EXERCISE DESCRIPTION: Where the data below has the string "formats", return the whole line.

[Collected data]
-- ==== Sys2Proof/Machine/Flags.lean ====
section
/-! DEFINITION. The sticky flags (R141), the rounding modes (R92, R136), and RoundTo with the flags of every
outcome (R137-R139). -/

namespace Sys2Proof.Machine

namespace Fl

def nv : BitVec 5 := 0x10
def dz : BitVec 5 := 0x08
def of_ : BitVec 5 := 0x04
def uf : BitVec 5 := 0x02
def nx : BitVec 5 := 0x01

end Fl

/-- A flag raised under a condition. -/
def raiseIf (b : Bool) (f : BitVec 5) : BitVec 5 := if b then f else 0

/-- The rounding modes (R136). -/
inductive Rnd where
  | rne | rtz | rup | rdn | rna
  deriving DecidableEq, Repr

/-- Their codes (R92). -/
def Rnd.ofCode (c : BitVec 3) : Rnd :=
  match c.toNat with
  | 0 => .rne | 1 => .rtz | 2 => .rup | 3 => .rdn | _ => .rna

/-- What is cut off below an integer: nothing, less than half, half, more than half. -/
inductive Rest where
  | zero | below | half | above
  deriving DecidableEq, Repr

/-- The integer that a magnitude with a rest rounds to (RoundInt of R136). -/
def roundNat (rm : Rnd) (neg : Bool) (n : Nat) (r : Rest) : Nat :=
  match rm with
  | .rne => match r with
    | .above => n + 1
    | .half => n + n % 2
    | _ => n
  | .rtz => n
  | .rup => if !neg && r != .zero then n + 1 else n
  | .rdn => if neg && r != .zero then n + 1 else n
  | .rna => match r with
    | .above | .half => n + 1
    | _ => n

/-- The quotient of a magnitude by 2^k with its rest; `sticky` tells that the exact magnitude lies strictly
above `m`, by less than 1. -/
def cutBits (m : Nat) (sticky : Bool) (k : Nat) : Nat × Rest :=
  if k == 0 then (m, if sticky then .below else .zero)
  else if Nat.log2 m + 2 < k then (0, if m == 0 && !sticky then .zero else .below)
  else
    let low := m % 2 ^ k
    let half := 2 ^ (k - 1)
    (m / 2 ^ k, if low == 0 && !sticky then .zero else if low < half then .below
      else if low == half && !sticky then .half else .above)

/-- A value before rounding: a NaN, signalling or made by an invalid operation when its flag is set; an
infinity; or (-1)^neg * (m + d) * 2^e with 0 < d < 1 when `sticky` is set and d = 0 otherwise. -/
inductive Val where
  | nan (signals : Bool)
  | inf (neg : Bool)
  | fin (neg : Bool) (m : Nat) (e : Int) (sticky : Bool)
  deriving DecidableEq, Repr

def Val.isNan : Val → Bool
  | .nan _ => true
  | _ => false

def Val.signals : Val → Bool
  | .nan s => s
  | _ => false

def Val.isInf : Val → Bool
  | .inf _ => true
  | _ => false

def Val.isZero : Val → Bool
  | .fin _ m _ s => m == 0 && !s
  | _ => false

def Val.neg : Val → Bool
  | .nan _ => false
  | .inf n => n
  | .fin n _ _ _ => n

/-- The floating-point formats (R121, R124). -/
inductive Fmt where
  | f32 | f16 | bf16 | e4m3 | e5m2 | e3m2 | e2m3 | e2m1
  deriving DecidableEq, Repr

/-- Fraction width, exponent width and bias (R121, R124). -/
def Fmt.frac : Fmt → Nat
  | .f32 => 23 | .f16 => 10 | .bf16 => 7 | .e4m3 => 3 | .e5m2 => 2 | .e3m2 => 2 | .e2m3 => 3 | .e2m1 => 1

def Fmt.expo : Fmt → Nat
  | .f32 => 8 | .f16 => 5 | .bf16 => 8 | .e4m3 => 4 | .e5m2 => 5 | .e3m2 => 3 | .e2m3 => 2 | .e2m1 => 2

def Fmt.bias : Fmt → Nat
  | .f32 => 127 | .f16 => 15 | .bf16 => 127 | .e4m3 => 7 | .e5m2 => 15 | .e3m2 => 3 | .e2m3 => 1 | .e2m1 => 1

def Fmt.emin (f : Fmt) : Int := 1 - (f.bias : Int)

/-- Which all-ones exponents are infinities and NaNs: as in IEEE 754, NaN only at the top code, or none. -/
def Fmt.ieee : Fmt → Bool
  | .f32 | .f16 | .bf16 | .e5m2 => true
  | _ => false

def Fmt.hasNan (f : Fmt) : Bool := f.ieee || f == .e4m3

/-- The magnitude code of the largest finite value. -/
def Fmt.maxCode : Fmt → Nat
  | .f32 => 0x7F7FFFFF | .f16 => 0x7BFF | .bf16 => 0x7F7F | .e4m3 => 0x7E | .e5m2 => 0x7B
  | .e3m2 => 0x1F | .e2m3 => 0x1F | .e2m1 => 0x7

def Fmt.infCode (f : Fmt) : Nat := (2 ^ f.expo - 1) * 2 ^ f.frac

/-- The canonical NaN (R123); formats without a NaN have none. -/
def Fmt.nanCode : Fmt → Nat
  | .f32 => 0x7FC00000 | .f16 => 0x7E00 | .bf16 => 0x7FC0 | .e4m3 => 0x7F | .e5m2 => 0x7E | _ => 0

def Fmt.signBit (f : Fmt) : Nat := 2 ^ (f.expo + f.frac)

def Fmt.signed (f : Fmt) (neg : Bool) (c : Nat) : Nat := if neg then f.signBit + c else c

/-- The value of a bit pattern (R122, R124). -/
def Fmt.value (f : Fmt) (v : Nat) : Val :=
  let neg := v / f.signBit % 2 == 1
  let e := v / 2 ^ f.frac % 2 ^ f.expo
  let m := v % 2 ^ f.frac
  if f.ieee && e == 2 ^ f.expo - 1 then
    if m == 0 then .inf neg else .nan (m / 2 ^ (f.frac - 1) % 2 == 0)
  else if f == .e4m3 && v % f.signBit == 0x7F then .nan false
  else if e == 0 then .fin neg m (f.emin - (f.frac : Int)) false
  else .fin neg (2 ^ f.frac + m) ((e : Int) - f.bias - (f.frac : Int)) false

/-- Overflow of R138, with `sat` for the saturating option; e3m2, e2m3 and e2m1 always saturate. -/
def Fmt.overflow (f : Fmt) (sat neg : Bool) (rm : Rnd) : Nat :=
  let toMax := sat || !f.hasNan ||
    (match rm with
      | .rne | .rna => false
      | .rtz => true
      | .rup => neg
      | .rdn => !neg)
  if toMax then f.signed neg f.maxCode
  else if f == .e4m3 then f.nanCode
  else f.signed neg f.infCode

/-- An infinite input (R138, R139). -/
def Fmt.ofInf (f : Fmt) (sat neg : Bool) : Nat × BitVec 5 :=
  if sat || !f.hasNan then (f.signed neg f.maxCode, Fl.of_ ||| Fl.nx)
  else if f == .e4m3 then (f.nanCode, Fl.nv)
  else (f.signed neg f.infCode, 0)

/-- A magnitude m * 2^e cut at 2^q. -/
def cutAt (m : Nat) (e : Int) (sticky : Bool) (q : Int) : Nat × Rest :=
  if e ≥ q then (m * 2 ^ (e - q).toNat, if sticky then .below else .zero)
  else cutBits m sticky (q - e).toNat

/-- RoundTo (R137) with the flags of R139. -/
def roundTo (f : Fmt) (sat : Bool) (rm : Rnd) (x : Val) : Nat × BitVec 5 :=
  match x with
  | .nan s => (f.nanCode, raiseIf (s || !f.hasNan) Fl.nv)
  | .inf neg => f.ofInf sat neg
  | .fin neg m e sticky =>
    if m == 0 && !sticky then (f.signed neg 0, 0)
    else
      let top : Int := e + Nat.log2 m
      let emin := f.emin
      let e1 := if top < emin then emin else top
      if (f.bias : Int) + 2 < e1 then (f.overflow sat neg rm, Fl.of_ ||| Fl.nx)
      else
        let q := e1 - (f.frac : Int)
        let c := cutAt m e sticky q
        let n := roundNat rm neg c.1 c.2
        let code := (e1 - emin).toNat * 2 ^ f.frac + n
        if f.maxCode < code then (f.overflow sat neg rm, Fl.of_ ||| Fl.nx)
        else
          let inexact := c.2 != .zero
          let c' := cutAt m e sticky (q - 1)
          let tiny := top + 1 < emin || (top < emin && roundNat rm neg c'.1 c'.2 < 2 ^ (f.frac + 1))
          (f.signed neg code, raiseIf inexact Fl.nx ||| raiseIf (inexact && tiny) Fl.uf)

/-- The integer that a finite value rounds to, and whether it differs. -/
def roundInt (rm : Rnd) (neg : Bool) (m : Nat) (e : Int) (sticky : Bool) : Int × Bool :=
  let c := cutAt m e sticky 0
  let n := roundNat rm neg c.1 c.2
  (if neg then -(n : Int) else n, c.2 != .zero)

end Sys2Proof.Machine
end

OUTPUT FOR THIS EXERCISE:
/-- The floating-point formats (R121, R124). -/
/-- The canonical NaN (R123); formats without a NaN have none. -/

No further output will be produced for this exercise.